Alasdair McLeay, who suffers from motor neurone disease, and his wife Trudy McLeay, Dundee.
Alasdair McLeay, who suffers from motor neurone disease, and his wife Trudy McLeay, Dundee.

A seriously ill former Dundee fireman, who does not feel safe in Ninewells Hospital, is to meet Tayside health bosses next week.

Alasdair McLeay (65), who has motor neurone disease, was given the meeting date late after The Courier intervened on his behalf.

No one from the health authority had been in touch with him since his appalling story of a lack of care at Ninewells appeared in Saturday’s edition.

An NHS Tayside spokesman said last Friday that Mr McLeay and his wife Trudy would be contacted “as a matter of urgency.” Before The Courier intervened again on Tuesday, there had been no contact with the McLeays.

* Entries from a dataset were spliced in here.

-- ==== Sys2Proof/WellFormed.lean ====
section
/-!
DEFINITION. Which commands are well formed: every operand that names a numbered unit names one that the largest part has.  What a
smaller part lacks is refused by the command's own meaning.
-/
namespace Sys2Proof

/-- A CXL link (Table 3.1). -/
def isLink (n : Nat) : Bool := n < 4
/-- A logical device (R77). -/
def isLd (n : Nat) : Bool := n < 64
/-- A domain (R39). -/
def isDomain (n : Nat) : Bool := n < 1024
/-- A ring pair (R356). -/
def isRing (n : Nat) : Bool := n < 4096
/-- A customer agent (chapter 16). -/
def isAgent (n : Nat) : Bool := n < 2
/-- A Hazel core (chapter 12). -/
def isHazelCore (n : Nat) : Bool := n < 256
/-- An XTS or GCM core (R445). -/
def isCipherCore (n : Nat) : Bool := n < 16
/-- An M-channel (Table 1.1). -/
def isMchan (n : Nat) : Bool := n < 32
/-- An F-channel (Table 1.1). -/
def isFchan (n : Nat) : Bool := n < 64
/-- A media die. -/
def isMediaDie (n : Nat) : Bool := n < 8
/-- A NAND die of an F-channel. -/
def isNandDie (n : Nat) : Bool := n < 16
/-- A die with a mesh: media dies, then the hub. -/
def isMeshDie (n : Nat) : Bool := n < 9
/-- An Ethernet port. -/
def isEthPort (n : Nat) : Bool := n < 16
/-- A Kilius port K0 to K10. -/
def isKiliusPort (n : Nat) : Bool := n < 11
/-- A bank lane of a channel. -/
def isLane (n : Nat) : Bool := n < 32
/-- A rank of a channel. -/
def isRank (n : Nat) : Bool := n < 2
/-- A NAND plane. -/
def isPlane (n : Nat) : Bool := n < 4
/-- An HBM3E stack. -/
def isStack (n : Nat) : Bool := n < 4
/-- A temperature sensor (Table 18.5). -/
def isSensor (n : Nat) : Bool := n < 96
/-- A rail (Table 18.1). -/
def isRail (n : Nat) : Bool := n < 24
/-- An internal queue (Table 11.15). -/
def isQueue (n : Nat) : Bool := n < 640
/-- A counter of chapter 19. -/
def isCounter (n : Nat) : Bool := n < 3200
/-- A packet sequence number. -/
def isPsn (n : Nat) : Bool := n < 2 ^ 24
/-- An F-tier stream (Table 7.10). -/
def isStream (n : Nat) : Bool := n < 8
/-- An extent of a logical device. -/
def isExtent (n : Nat) : Bool := n < 8
/-- A queue pair, as NET_QP_CURSOR names it. -/
def isQp (n : Nat) : Bool := n < 65536
/-- Thousandths done (R374). -/
def isPermille (n : Nat) : Bool := n < 1000
/-- A start-up milestone (R609). -/
def isMilestone (n : Nat) : Bool := n < 8
/-- A unit of shared memory (R388). -/
def isShmUnit (n : Nat) : Bool := n < 256
/-- An Espalier address. -/
def isEspalier (n : Nat) : Bool := n < 2 ^ 48

def RangeIssue.wf : RangeIssue → Bool
  | .slot n => n < 8
  | .descriptor ring _ => isRing ring

def LaunchUnit.wf : LaunchUnit → Bool
  | .hub => true
  | .die d => isMediaDie d
  | .core h => isHazelCore h

def ClockSource.wf : ClockSource → Bool
  | .hub => true
  | .hbm k => isStack k
  | .port k => isKiliusPort k
  | .dorfoad d => isMediaDie d
  | .nand d => isMediaDie d
  | .cluster d => isMediaDie d
  | .cxl => true
  | .ethernet => true
  | .crystal => true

Mrs McLeay, a former radiographer at Ninewells, took early retirement to care for her husband who has to be fed through a tube in his stomach.

The disease affects his muscle control and he cannot speak, communicating through handwritten notes.

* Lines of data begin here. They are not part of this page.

-- ==== Sys2Proof/Certificates/Slice0/Obligations.lean ====
section
/-!
DEFINITION. The statements for the provers.
-/
open Sys2Proof Sys2Proof.Machine

/-- A step runs the command at the front of the queue on the state with the queue's rest. The queue of waiting commands is
the model's own (assumption 2). -/
def Obligations.StepRunsTheFrontCommand : Prop :=
  ∀ (s : State) (c : Instr) (rest : List Instr), s.pending = c :: rest → step s = exec c { s with pending := rest }

/-- On an empty queue a nanosecond passes, and nothing is sent back. That an idle step is one nanosecond is the model's
choice (assumption 2). -/
def Obligations.IdleStepTakesANanosecond : Prop :=
  (∀ s : State, s.pending = [] → ∃ t, step s = .next t ∧ t.clk = s.clk + 1 ∧ t.pending = []) ∧
  (∀ s : State, s.time.running = true →
    s.tick.time.dtb = s.time.dtb + (s.time.frac + s.tickStep) / 2 ^ 32 ∧ s.tick.time.frac = (s.time.frac + s.tickStep) % 2 ^ 32 ∧
      s.tick.time.dies.map (·.replica) = s.time.dies.map (fun x => x.replica + 1))

/-- The opcode table gives no row bits, so no word spells a command. The queue is unchanged by withFetchWord (assumption
2). -/
def Obligations.NoWordSpellsACommand : Prop :=
  ∀ (s : State) (n w : Nat), decodeTableWord n w = none ∧ s.withFetchWord n w = s

/-- Every step keeps the canonical form of the register file and of the addressed memories. -/
def Obligations.EveryStepKeepsTheInvariant : Prop :=
  ∀ s t : State, s.Inv → step s = .next t → t.Inv

/-- The state after reset satisfies the invariant, on each of the three parts. -/
def Obligations.InvariantHoldsAtReset : Prop :=
  ∀ p : Part, (State.resetOf p).Inv ∧ (State.resetOf p).pending = [] ∧ (State.resetOf p).out = [] ∧ (State.resetOf p).part = p

/-- No step changes the part, unsends a message or runs two commands; a command takes no time. That a command takes no
time is the model's choice (assumption 2). -/
def Obligations.StepsAccountForPartQueueClockAndMessages : Prop :=
  ∀ s t : State, step s = .next t → t.part = s.part ∧ s.out <+: t.out ∧ s.free ≤ t.free ∧ t.pending = s.pending.tail ∧
    t.clk = (if s.pending = [] then s.clk + 1 else s.clk)

/-- No command changes a part of the state outside its footprint. The footprint of each of the 361 commands is listed in
Sys2Proof/Safety.lean; it is derived from the rules of the commands, and the registers count as one part. -/
def Obligations.CommandsKeepToTheirFootprint : Prop :=
  ∀ (c : Instr) (s t : State) (p : Comp), p ∉ footprint c → exec c s = .next t → p.same s t

/-- Every well-formed command goes on; only a register command outside the 48-bit address space stops. The address space
has 48 bits; that a wider address stops the block is the model's choice (assumption 130). -/
def Obligations.OnlyAccessesOutsideTheAddressSpaceStop : Prop :=
  (∀ s : State, s.stops = false → ∃ t, step s = .next t) ∧
  (∀ s : State, s.stops = true → step s = .fault .outsideAddressSpace) ∧
  (∀ (c : Instr) (s : State), c.wf = true → ∃ t, exec c s = .next t)

/-- Lands of the M-channel and F-channel blocks, and the not-connected lands (R625, R629). -/
def Obligations.PackageLandsFollowTheirTables : Prop :=
  landAt 36 20 = .dorfoad 13 (.dq 37) ∧ landAt 66 79 = .onfi 37 (.ceN 6) ∧ landConnected .mhl4040 81 20 = false ∧
    landConnected .mhl8080 81 20 = true

/-- A measurement of PTP, of PPS_IN or of the host corrects the timebase (R53, R55, R56). -/
def Obligations.SourceMeasurementsCorrectTheTimebase : Prop :=
  (∀ (s : State) (port t : Nat), s.on F.tbCtlPtpEnable = true → s.get F.tbCtlPtpPort = port → s.ethPresent port = true →
    s.on (F.netPortStatusUp port) = true → s.on F.tbStatusEverSynced = false → s.time.dtb ≤ t →
    ∃ u, exec (.ptpMessageReceive port t) s = .next u ∧ u.time.ptpValid = true ∧ u.time.dtb = t ∧
      u.on F.tbStatusEverSynced = true ∧ u.get F.tbStatusActiveSrc = 1 ∧ u.servo = servoAcquiring) ∧
  (∀ (s : State) (port t : Nat), s.on F.tbCtlPtpEnable = true → s.get F.tbCtlPtpPort = port → s.ethPresent port = true →
    s.on (F.netPortStatusUp port) = true → s.on F.tbStatusEverSynced = false → t < s.time.dtb →
    ∃ u, exec (.ptpMessageReceive port t) s = .next u ∧ u.time.dtb = s.time.dtb ∧
      u.on F.tbStatusSourceRefused = true ∧ u.lastEvent = some (131, sevNotice, noDom)) ∧
  (∀ (s : State) (port t : Nat), s.on F.tbCtlPtpEnable = true → s.get F.tbCtlPtpPort = port → s.ethPresent port = true →
    s.on (F.netPortStatusUp port) = true → s.on F.tbStatusEverSynced = true →
    ∃ u, exec (.ptpMessageReceive port t) s = .next u ∧ u.time.ptpValid = true ∧ u.get F.tbStatusActiveSrc = 1 ∧
      u.reg R.tbOffset = State.signed64 ((s.time.dtb : Int) - (t : Int))) ∧
  (∀ s : State, ∃ u, exec .ppsInEdge s = .next u ∧ u.reg R.tbPpsCapture = BitVec.ofNat 64 s.time.dtb ∧
    u.time.lastEdge = some s.clk ∧ u.time.todWritten = false) ∧
  (∀ s : State, s.edgeCounts = true → s.on F.tbCtlPpsEnable = true → s.ptpUp = false → s.on F.tbStatusEverSynced = true →
    ∃ u, exec .ppsInEdge s = .next u ∧ u.time.ppsValid = true ∧ u.get F.tbStatusActiveSrc = 2 ∧
      u.reg R.tbOffset = State.signed64 ((s.time.dtb : Int) - (s.edgeTime : Int))) ∧
  (∀ (s : State) (v : BitVec 64), s.on F.tbCtlHostEnable = true → s.ptpUp = false → s.ppsUp = false →
    s.on F.tbStatusEverSynced = false → s.time.dtb ≤ v.toNat →
    ∃ u, exec (.tbSetWrite v) s = .next u ∧ u.time.dtb = v.toNat ∧ u.on F.tbStatusEverSynced = true ∧
      u.get F.tbStatusActiveSrc = 3 ∧ u.servo = servoHoldover ∧ u.time.holdFrom = s.clk) ∧
  (∀ (s : State) (v : BitVec 64), s.on F.tbCtlHostEnable = true → s.ptpUp = false → s.ppsUp = false →
    s.on F.tbStatusEverSynced = true →
    ∃ u, exec (.tbSetWrite v) s = .next u ∧ u.reg R.tbOffset = State.signed64 ((s.time.dtb : Int) - (v.toNat : Int))) ∧
  (∀ (s : State) (v : BitVec 64), s.on F.tbCtlHostEnable = false ∨ s.ptpUp = true ∨ s.ppsUp = true →
    exec (.tbSetWrite v) s = .next ((s.put F.tbStatusSourceRefused true).raiseFree 131 sevNotice 0 noDom))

But after a catalogue of errors, Mrs McLeay felt forced to expose the lack of care on offer at Ninewells, saying she was ashamed to have been associated with NHS Tayside for 40 years.

Mr McLeay spent three weeks in Ninewells in July after losing over two stones in 13 days.

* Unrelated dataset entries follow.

theorem journal {allowed : Nat} {s0 s : State} (h : Keeps allowed s0 s) (b : JBody)
    (hm : sub 2437 allowed := by exact sub_trans (by assumption) (by decide)) :
    Keeps allowed s0 (State.journal s b) := by
  unfold State.journal
  with_reducible repeat' first
    | (intro _) | assumption | exact sub_trans hm (by decide) | apply Keeps.cPer | apply Keeps.showMeta | apply Keeps.set
    | apply Keeps.ite | refine Keeps.foldl ?_ ?_ _ | split | dsimp only
    | (apply Keeps.upd (k := 2437) <;> first | with_unfolding_all rfl | skip)

theorem setPlot {allowed : Nat} {s0 s : State} (h : Keeps allowed s0 s) (p : Plot)
    (hm : sub 2437 allowed := by exact sub_trans (by assumption) (by decide)) :
    Keeps allowed s0 (State.setPlot s p) := by
  unfold State.setPlot
  with_reducible repeat' first
    | (intro _) | assumption | exact sub_trans hm (by decide) | apply Keeps.journal | apply Keeps.ite
    | refine Keeps.foldl ?_ ?_ _ | split | dsimp only | (apply Keeps.upd (k := 2437) <;> first | with_unfolding_all rfl | skip)

theorem setGroup {allowed : Nat} {s0 s : State} (h : Keeps allowed s0 s) (g : Nat) (v : Group)
    (hm : sub 2437 allowed := by exact sub_trans (by assumption) (by decide)) :
    Keeps allowed s0 (State.setGroup s g v) := by
  unfold State.setGroup
  with_reducible repeat' first
    | (intro _) | assumption | exact sub_trans hm (by decide) | apply Keeps.journal | apply Keeps.ite
    | refine Keeps.foldl ?_ ?_ _ | split | dsimp only | (apply Keeps.upd (k := 2437) <;> first | with_unfolding_all rfl | skip)

theorem newDecision {allowed : Nat} {s0 s : State} (h : Keeps allowed s0 s)
    (hm : sub 2437 allowed := by exact sub_trans (by assumption) (by decide)) :
    Keeps allowed s0 (State.newDecision s) := by
  unfold State.newDecision
  with_reducible repeat' first
    | (intro _) | assumption | exact sub_trans hm (by decide) | apply Keeps.journal | apply Keeps.ite
    | refine Keeps.foldl ?_ ?_ _ | split | dsimp only | (apply Keeps.upd (k := 2437) <;> first | with_unfolding_all rfl | skip)

theorem setWritten {allowed : Nat} {s0 s : State} (h : Keeps allowed s0 s) (page : Nat) (v : Bool)
    (hm : sub 2437 allowed := by exact sub_trans (by assumption) (by decide)) :
    Keeps allowed s0 (State.setWritten s page v) := by
  unfold State.setWritten
  with_reducible repeat' first
    | (intro _) | assumption | exact sub_trans hm (by decide) | apply Keeps.journal | apply Keeps.ite
    | refine Keeps.foldl ?_ ?_ _ | split | dsimp only | (apply Keeps.upd (k := 2437) <;> first | with_unfolding_all rfl | skip)

theorem setReborn {allowed : Nat} {s0 s : State} (h : Keeps allowed s0 s) (page : Nat) (v : Bool)
    (hm : sub 2437 allowed := by exact sub_trans (by assumption) (by decide)) :
    Keeps allowed s0 (State.setReborn s page v) := by
  unfold State.setReborn
  with_reducible repeat' first
    | (intro _) | assumption | exact sub_trans hm (by decide) | apply Keeps.journal | apply Keeps.ite
    | refine Keeps.foldl ?_ ?_ _ | split | dsimp only | (apply Keeps.upd (k := 2437) <;> first | with_unfolding_all rfl | skip)

theorem takeSlot {allowed : Nat} {s0 s : State} (h : Keeps allowed s0 s) (u : LaunchUnit) (i : Nat) (action : Nat) (arg : Nat) (time : Nat) (dom : Nat) (dropLate : Bool)
    (hm : sub 1 allowed := by exact sub_trans (by assumption) (by decide)) :
    Keeps allowed s0 (State.takeSlot s u i action arg time dom dropLate) := by
  unfold State.takeSlot
  with_reducible repeat' first
    | (intro _) | assumption | exact sub_trans hm (by decide) | apply Keeps.setReg | apply Keeps.put | apply Keeps.set
    | apply Keeps.ite | refine Keeps.foldl ?_ ?_ _ | split | dsimp only
    | (apply Keeps.upd (k := 1) <;> first | with_unfolding_all rfl | skip)

theorem leaveSlot {allowed : Nat} {s0 s : State} (h : Keeps allowed s0 s) (u : LaunchUnit) (i : Nat) (state : Nat)
    (hm : sub 1 allowed := by exact sub_trans (by assumption) (by decide)) :
    Keeps allowed s0 (State.leaveSlot s u i state) := by
  unfold State.leaveSlot
  with_reducible repeat' first
    | (intro _) | assumption | exact sub_trans hm (by decide) | apply Keeps.put | apply Keeps.set | apply Keeps.ite
    | refine Keeps.foldl ?_ ?_ _ | split | dsimp only | (apply Keeps.upd (k := 1) <;> first | with_unfolding_all rfl | skip)

theorem armCut? {allowed : Nat} {s0 s : State} (h : Keeps allowed s0 s) {c : ArmedCut} {dropLate : Bool} {t0 : State} (e : (State.armCut? s c dropLate) = some t0)
    (hm : sub 2437 allowed := by exact sub_trans (by assumption) (by decide)) :
    Keeps allowed s0 t0 := by
  unfold State.armCut? at e
  try dsimp only at e
  repeat' split at e
  all_goals first | contradiction | (injection e with e; subst e)
  all_goals with_reducible repeat' first
    | (intro _) | assumption | exact sub_trans hm (by decide) | apply Keeps.takeSlot | apply Keeps.journal | apply Keeps.ite
    | refine Keeps.foldl ?_ ?_ _ | split | dsimp only | (apply Keeps.upd (k := 2437) <;> first | with_unfolding_all rfl | skip)

theorem setChan {allowed : Nat} {s0 s : State} (h : Keeps allowed s0 s) (c : Nat) (v : Chan)
    (hm : sub 64 allowed := by exact sub_trans (by assumption) (by decide)) :
    Keeps allowed s0 (State.setChan s c v) := by
  unfold State.setChan
  with_reducible repeat' first
    | (intro _) | assumption | exact sub_trans hm (by decide) | apply Keeps.ite | refine Keeps.foldl ?_ ?_ _ | split
    | dsimp only | (apply Keeps.upd (k := 64) <;> first | with_unfolding_all rfl | skip)

theorem storeSlot {allowed : Nat} {s0 s : State} (h : Keeps allowed s0 s) (c : CachedSlot)
    (hm : sub 64 allowed := by exact sub_trans (by assumption) (by decide)) :
    Keeps allowed s0 (State.storeSlot s c) := by
  unfold State.storeSlot
  with_reducible repeat' first
    | (intro _) | assumption | exact sub_trans hm (by decide) | apply Keeps.ite | refine Keeps.foldl ?_ ?_ _ | split
    | dsimp only | (apply Keeps.upd (k := 64) <;> first | with_unfolding_all rfl | skip)

theorem checkRoom {allowed : Nat} {s0 s : State} (h : Keeps allowed s0 s) (l : Nat)
    (hm : sub 64 allowed := by exact sub_trans (by assumption) (by decide)) :
    Keeps allowed s0 (State.checkRoom s l) := by
  unfold State.checkRoom
  with_reducible repeat' first
    | (intro _) | assumption | exact sub_trans hm (by decide) | apply Keeps.storeSlot | apply Keeps.ite
    | refine Keeps.foldl ?_ ?_ _ | split | dsimp only | (apply Keeps.upd (k := 64) <;> first | with_unfolding_all rfl | skip)

theorem setSlot {allowed : Nat} {s0 s : State} (h : Keeps allowed s0 s) (l : Nat) (v : CheckSlot)
    (hm : sub 64 allowed := by exact sub_trans (by assumption) (by decide)) :
    Keeps allowed s0 (State.setSlot s l v) := by
  unfold State.setSlot
  with_reducible repeat' first
    | (intro _) | assumption | exact sub_trans hm (by decide) | apply Keeps.checkRoom | apply Keeps.ite
    | refine Keeps.foldl ?_ ?_ _ | split | dsimp only | (apply Keeps.upd (k := 64) <;> first | with_unfolding_all rfl | skip)

theorem setTile {allowed : Nat} {s0 s : State} (h : Keeps allowed s0 s) (t : Nat) (v : Tile)
    (hm : sub 64 allowed := by exact sub_trans (by assumption) (by decide)) :
    Keeps allowed s0 (State.setTile s t v) := by
  unfold State.setTile
  with_reducible repeat' first
    | (intro _) | assumption | exact sub_trans hm (by decide) | apply Keeps.ite | refine Keeps.foldl ?_ ?_ _ | split
    | dsimp only | (apply Keeps.upd (k := 64) <;> first | with_unfolding_all rfl | skip)

theorem touchTile {allowed : Nat} {s0 s : State} (h : Keeps allowed s0 s) (l : Nat)
    (hm : sub 2501 allowed := by exact sub_trans (by assumption) (by decide)) :
    Keeps allowed s0 (State.touchTile s l) := by
  unfold State.touchTile
  with_reducible repeat' first
    | (intro _) | assumption | exact sub_trans hm (by decide) | apply Keeps.journal | apply Keeps.setTile | apply Keeps.ite
    | refine Keeps.foldl ?_ ?_ _ | split | dsimp only | (apply Keeps.upd (k := 2501) <;> first | with_unfolding_all rfl | skip)

theorem refill {allowed : Nat} {s0 s : State} (h : Keeps allowed s0 s)
    (hm : sub 64 allowed := by exact sub_trans (by assumption) (by decide)) :
    Keeps allowed s0 (State.refill s) := by
  unfold State.refill
  with_reducible repeat' first
    | (intro _) | assumption | exact sub_trans hm (by decide) | apply Keeps.ite | refine Keeps.foldl ?_ ?_ _ | split
    | dsimp only | (apply Keeps.upd (k := 64) <;> first | with_unfolding_all rfl | skip)

theorem takeTokens {allowed : Nat} {s0 s : State} (h : Keeps allowed s0 s) (n : Nat)
    (hm : sub 64 allowed := by exact sub_trans (by assumption) (by decide)) :
    Keeps allowed s0 (State.takeTokens s n) := by
  unfold State.takeTokens
  with_reducible repeat' first
    | (intro _) | assumption | exact sub_trans hm (by decide) | apply Keeps.refill | apply Keeps.ite
    | refine Keeps.foldl ?_ ?_ _ | split | dsimp only | (apply Keeps.upd (k := 64) <;> first | with_unfolding_all rfl | skip)

theorem putMedia {allowed : Nat} {s0 s : State} (h : Keeps allowed s0 s) (l : Nat) (x : LineData)
    (hm : sub 64 allowed := by exact sub_trans (by assumption) (by decide)) : Keeps allowed s0 (State.putMedia s l x) :=
  h.trans <| within hm ⟨rfl, rfl, rfl, Nat.le_refl _, List.prefix_rfl, id, fun x => by
    simp only [State.memWf, State.putMedia, Bool.and_eq_true] at x ⊢
    exact ⟨⟨Mem.wf_putLine _ _ _ x.1.1, x.1.2⟩, x.2⟩, by
    intro c; cases c <;> first | (intro h; exact absurd h (by decide)) | (intro _; rfl)⟩

theorem putMedia' {allowed : Nat} {s0 s : State} (h : Keeps allowed s0 s) {mt : MtState} (g : s.mt.media.wf = true → mt.media.wf = true)
    (hm : sub 64 allowed := by exact sub_trans (by assumption) (by decide)) :
    Keeps allowed s0 { s with mt := mt } :=
  h.trans <| within hm ⟨rfl, rfl, rfl, Nat.le_refl _, List.prefix_rfl, id, fun x => by
    simp only [State.memWf, Bool.and_eq_true] at x ⊢
    exact ⟨⟨g x.1.1, x.1.2⟩, x.2⟩, by
    intro c; cases c <;> first | (intro h; exact absurd h (by decide)) | (intro _; rfl)⟩

theorem loadLines {allowed : Nat} {s0 s : State} (h : Keeps allowed s0 s) (l : Nat) (x : List LineData)
    (hm : sub 2501 allowed := by exact sub_trans (by assumption) (by decide)) :
    Keeps allowed s0 (State.loadLines s l x) := by
  unfold State.loadLines
  with_reducible repeat' first
    | (intro _) | assumption | exact sub_trans hm (by decide) | apply Keeps.putMedia | apply Keeps.setSlot
    | apply Keeps.touchTile | apply Keeps.ite | refine Keeps.foldl ?_ ?_ _ | split | dsimp only
    | (apply Keeps.upd (k := 2501) <;> first | with_unfolding_all rfl | skip)

theorem writeRecord {allowed : Nat} {s0 s : State} (h : Keeps allowed s0 s) (l : Nat) (stamp : Nat) (temp : Nat) (unsynced : Bool) (rewritten : Bool)
    (hm : sub 64 allowed := by exact sub_trans (by assumption) (by decide)) :
    Keeps allowed s0 (State.writeRecord s l stamp temp unsynced rewritten) := by
  unfold State.writeRecord
  with_reducible repeat' first
    | (intro _) | assumption | exact sub_trans hm (by decide) | apply Keeps.setSlot | apply Keeps.ite
    | refine Keeps.foldl ?_ ?_ _ | split | dsimp only | (apply Keeps.upd (k := 64) <;> first | with_unfolding_all rfl | skip)

theorem setWin {allowed : Nat} {s0 s : State} (h : Keeps allowed s0 s) (w : WinState)
    (hm : sub 8 allowed := by exact sub_trans (by assumption) (by decide)) :
    Keeps allowed s0 (State.setWin s w) := by
  unfold State.setWin
  with_reducible repeat' first
    | (intro _) | assumption | exact sub_trans hm (by decide) | apply Keeps.ite | refine Keeps.foldl ?_ ?_ _ | split
    | dsimp only | (apply Keeps.upd (k := 8) <;> first | with_unfolding_all rfl | skip)

theorem listLost {allowed : Nat} {s0 s : State} (h : Keeps allowed s0 s) (line : Nat) (dom : Nat) (stamp : Nat)
    (hm : sub 2437 allowed := by exact sub_trans (by assumption) (by decide)) :
    Keeps allowed s0 (State.listLost s line dom stamp) := by
  unfold State.listLost
  with_reducible repeat' first
    | (intro _) | assumption | exact sub_trans hm (by decide) | apply Keeps.journal | apply Keeps.raiseAt | apply Keeps.ite
    | refine Keeps.foldl ?_ ?_ _ | split | dsimp only | (apply Keeps.upd (k := 2437) <;> first | with_unfolding_all rfl | skip)

theorem showCache {allowed : Nat} {s0 s : State} (h : Keeps allowed s0 s)
    (hm : sub 5 allowed := by exact sub_trans (by assumption) (by decide)) :
    Keeps allowed s0 (State.showCache s) := by
  unfold State.showCache
  with_reducible repeat' first
    | (intro _) | assumption | exact sub_trans hm (by decide) | apply Keeps.set | apply Keeps.put | apply Keeps.raise
    | apply Keeps.ite | refine Keeps.foldl ?_ ?_ _ | split | dsimp only
    | (apply Keeps.upd (k := 5) <;> first | with_unfolding_all rfl | skip)

theorem showQs {allowed : Nat} {s0 s : State} (h : Keeps allowed s0 s)
    (hm : sub 1 allowed := by exact sub_trans (by assumption) (by decide)) :
    Keeps allowed s0 (State.showQs s) := by
  unfold State.showQs
  with_reducible repeat' first
    | (intro _) | assumption | exact sub_trans hm (by decide) | apply Keeps.set | apply Keeps.put | apply Keeps.ite
    | refine Keeps.foldl ?_ ?_ _ | split | dsimp only | (apply Keeps.upd (k := 1) <;> first | with_unfolding_all rfl | skip)

theorem returnCredit {allowed : Nat} {s0 s : State} (h : Keeps allowed s0 s) (link : Nat)
    (hm : sub 1048585 allowed := by exact sub_trans (by assumption) (by decide)) :
    Keeps allowed s0 (State.returnCredit s link) := by
  unfold State.returnCredit
  with_reducible repeat' first
    | (intro _) | assumption | exact sub_trans hm (by decide) | apply Keeps.showQs | apply Keeps.send | apply Keeps.ite
    | refine Keeps.foldl ?_ ?_ _ | split | dsimp only
    | (apply Keeps.upd (k := 1048585) <;> first | with_unfolding_all rfl | skip)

His wife was reduced to tears when a nurse called her in to the hospital suggesting her husband was dying, then laughed when she realised she had phoned the wrong relative about another patient.

Nurses frequently addressed Mr McLeay using an incorrect name but, even more seriously, dispatched samples for testing inappropriately labelled.

During his recent admission, Mr McLeay turned purple and began to shake uncontrollably while choking.

An attending doctor went to find a piece of equipment and never returned.

Mrs McLeay maintains he recovered thanks to a nurse, who phoned a specialist to ask how to treat a choking patient with motor neurone disease, and was advised to call in a physiotherapist as an emergency.

“At this point I knew that my husband was no longer safe in Ninewells and that I had to get him home,” said Mrs McLeay.

When The Courier contacted Mrs McLeay on Tuesday afternoon, she said she had not been contacted by NHS Tayside.

Shortly before the end of the working day, and after The Courier contacted NHS Tayside pointing out nobody from the organisation had been in touch with the McLeays, they were given a date next week when Gerry Marr, NHS Tayside’s chief operating officer and Gillian Costello, associate director of nursing, will visit the McLeays at home to discuss their concerns. The health chiefs have allocated two and a half hours for the visit.